Static rendering, is where we generate the full set of html content ahead of time. This checks all boxes with regards to performance i.e.

  1. Fast TTFB, fast FP, fast FCP, fast TTI.

  2. Fast FP

  3. Fast FCP

  4. Fast TTI

You might be familiar with tools like Jekyl, Gatsby, or Hugo that accomplish this. The main drawback with this approach, is that if we have dynamic content that we don't know ahead of time what the html page is going to look like, static sites are not able to accomplish this task.

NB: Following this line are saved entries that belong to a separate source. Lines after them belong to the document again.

-- ==== Sys2Proof/Certificates/Slice0/Obligations.lean ====
section
/-! DEFINITION. The statements about the AS740 that are to be proved, in the order of OBLIGATIONS.json. A frame is
written as an equation: a state with the blocks named put back to what they were is the state before. -/

open Sys2Proof Sys2Proof.Machine

/-! ### The step and the whole part -/

/-- The step is the command at the front of the queue, carried out with the queue's rest. -/
def Obligations.Step_Takes_The_Front_Command : Prop :=
  ∀ (c : Instr) (rest : List Instr) (s : State), s.pending = c :: rest →
    Machine.step s = exec c { s with pending := rest }

/-- The model's choice (log 2): on an empty queue a serving part counts one tick. Every door timer falls by one, a group
in COUNTDOWN with more than a tick left and a door whose unlock time runs out get their commands, and the records, the
roster, the grants and the nonvolatile memory stay; the poll in flight is sent by then, so that the loop driver enable is
released (log 10). -/
def Obligations.Empty_Queue_Counts_A_Tick : Prop :=
  ∀ s : State, s.pending = [] → s.serving = true → Tab.wf (fun _ => DoorVol.initial) s.doors = true →
    ∃ t, Machine.step s = .next t ∧
      (∀ d, (t.door d).timer = (s.door d).timer.map (· - 1) ∧ (t.door d).state = (s.door d).state) ∧
      (∀ g, g ≤ 3 → (s.group g).state = .countdown → 2 ≤ (s.group g).remaining.getD 0 → .countdownTick g ∈ t.pending) ∧
      (∀ d, (s.door d).state = .released → (s.door d).timer = some 1 → .unlockTimeExpiry d ∈ t.pending) ∧
      t.clock.minuteTimer = min 599 (s.clock.minuteTimer + 1) ∧ t.clock.timeOfWeek = s.clock.timeOfWeek ∧
      t.loop = { s.loop with exchange := s.loop.exchange.map fun e => { e with sending := false } } ∧
      driverEnable t = false ∧
      { t with clock := s.clock, doors := s.doors, store := s.store, release := s.release, alarms := s.alarms,
               loop := s.loop, ports := s.ports, pending := [] } = s

/-- The model's choice (logs 6, 7 and 9): no command stops the part. Each has a next state, in every state and with every
operand, those in which its event cannot happen included (log 6), and it never touches the commands that wait behind it
(log 7), nor does a power-on, a reset or a loss of power (log 9). -/
def Obligations.Every_Command_Completes : Prop :=
  ∀ (c : Instr) (s : State), ∃ t, exec c s = .next t ∧ t.pending = s.pending

/-- Without power, or with the reset pin asserted, no command but POWER_ON does anything. -/
def Obligations.Part_Without_Power_Does_Nothing : Prop :=
  ∀ (c : Instr) (s : State), s.serving = false → (∀ load, c ≠ .powerOn load) → exec c s = .next s

/-! ### What every step keeps -/

/-- No transmitter stays idle while a frame waits for it, and no rate setting waits longer than R195 says. -/
def Obligations.Ports_Stay_At_Rest : Prop :=
  ∀ s t : State, Settled s → Machine.step s = .next t → Settled t

/-- The bounds of the pending BUSY replies and of the notice queues; of the urgent queue, with at most one entry for a
node; and of the audit log, which loses its oldest records only when it is full and then sets its wrapped mark, but for
what Read Audit takes and what an end of power or a power-on clears. -/
def Obligations.Port_Queues_Stay_Bounded : Prop :=
  (∀ s t : State, PortsBounded s → Machine.step s = .next t → PortsBounded t) ∧
  (∀ s t : State, UrgentBounded s → Machine.step s = .next t → UrgentBounded t) ∧
  (∀ s t : State, s.afterHours.audit.length ≤ 256 → Machine.step s = .next t →
    t.afterHours.audit.length ≤ 256 ∧
      ((∀ c ∈ s.pending.head?, (∀ h, c ≠ .readAudit h) ∧ (∀ l, c ≠ .powerOn l) ∧ (∀ l, c ≠ .powerLoss l) ∧
        ∀ l, c ≠ .resetAsserted l) → AuditGrows s t))

/-- The alarm queue holds at most 32 records in priority order, no two of one number or key, numbers and the next number
stay within 1..255, only PENDANT records are unlocated, and the general alarm line is driven exactly while a RAISED
record stands at level 3. -/
def Obligations.Alarm_Line_Follows_The_Records : Prop :=
  ∀ s t : State, AlarmsSound s → Machine.step s = .next t → AlarmsSound t

/-- The two lines of a release pair are driven only while the group that names the pair is RELEASING. -/
def Obligations.Lines_Driven_Only_While_Releasing : Prop :=
  ∀ s t : State, GroupsSound s ∧ LinesHonest s → Machine.step s = .next t → GroupsSound t ∧ LinesHonest t

/-- Remaining and elapsed of the groups 0..3 are present exactly in COUNTDOWN, HELD, SEAL-WAIT and RELEASING, and
remaining is never above Dmax; with it goes that no two groups name one release pair and that Rmin is at most Dmax. No
grant has more entrants than its maximum. Each roster slot has the fields of its state,
a credential number has at most one slot, and the committed count of a tracked zone stays within its capacity; the
invariants that go with this say that only zones 1..15 are tracked, and that an INVALID configuration leaves the loop, the
decisions and the roster empty. -/
def Obligations.Countdowns_Stay_Sound : Prop :=
  (∀ s t : State, GroupsSound s ∧ CountdownSound s → Machine.step s = .next t → GroupsSound t ∧ CountdownSound t) ∧
  (∀ s t : State, GrantsWithin s → Machine.step s = .next t → GrantsWithin t) ∧
  (∀ s t : State, RosterSound s ∧ ZonesSound s ∧ InvalidQuiet s → Machine.step s = .next t →
    RosterSound t ∧ ZonesSound t ∧ InvalidQuiet t)

/-- A credential number is in use in at most one slot. -/
def Obligations.Numbers_In_Use_Stay_Unique : Prop :=
  ∀ s t : State, NumbersUnique s → Machine.step s = .next t → NumbersUnique t

/-- The state after reset meets every one of these invariants. What its nonvolatile memory holds, a configuration and
agent-spent cells never written and empty credential slots, is the model's choice (logs 1 and 3). -/
def Obligations.Reset_Meets_The_Invariants : Prop :=
  Settled State.reset ∧ PortsBounded State.reset ∧ AlarmsSound State.reset ∧ GroupsSound State.reset ∧
    LinesHonest State.reset ∧ CountdownSound State.reset ∧ NumbersUnique State.reset ∧ UrgentBounded State.reset ∧
    State.reset.afterHours.audit.length ≤ 256 ∧ GrantsWithin State.reset ∧ RosterSound State.reset ∧
    ZonesSound State.reset ∧ InvalidQuiet State.reset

Server vs. Static Rendering

So let's say that you are coming across a situation where you cannot use static rendering. But you would like to use static rendering. The only issue in this is that your page is dynamic. The server side rendering is not an end all be all solution. There will need to be some sort of caching solution offered in this regard, for server side rendering to be truly effective.

Client Side Rendering

Client side rendering is what usually happens by default in an Angular application.

  1. logic

  2. Data fetching

  3. Templating

  4. Routing

One of the more notable downsides is as follows:

  1. Performance concerns for mobile

Universal Rendering - Server + Client Side

Universal rendering is the happy medium between server side and client side rendering. Navigation requests(full page loads + reloads) are accomplished by the server side. The actual HTML is delivered by the server. The JavaScript and data needed is embedded into the document. The one downside to SSR, is that it might look like it is fully loaded, but a user will not be able to interact with until the JavaScript is fully embedded. On devices such as mobile, this can take a couple of seconds. The one outlier with regards to SSR, is that if you can find a use case wherein the content will be highly cacheable, then SSR might be a good candidate.

Up and Coming Technologies

There are some technologies that are on the horizon that are useful to keep an eye on. There are two in particular, streaming server rendering

  • progressive rehydration.

Streaming Server Rendering

This allows for you to send HTML in chunks, so that the browser can progressively render as it's recieved.

Progressive Rehydration

With this approach, individual pieces of an application are booted up over time as opposed to an entire application. This will help reduce the amount of JavaScript required for an application as it is aware of what it is that the user specifically needs. This also helps prevent one of the major concerns of SSR rehydration, wherein a server rendered DOM tree rebuilds itself.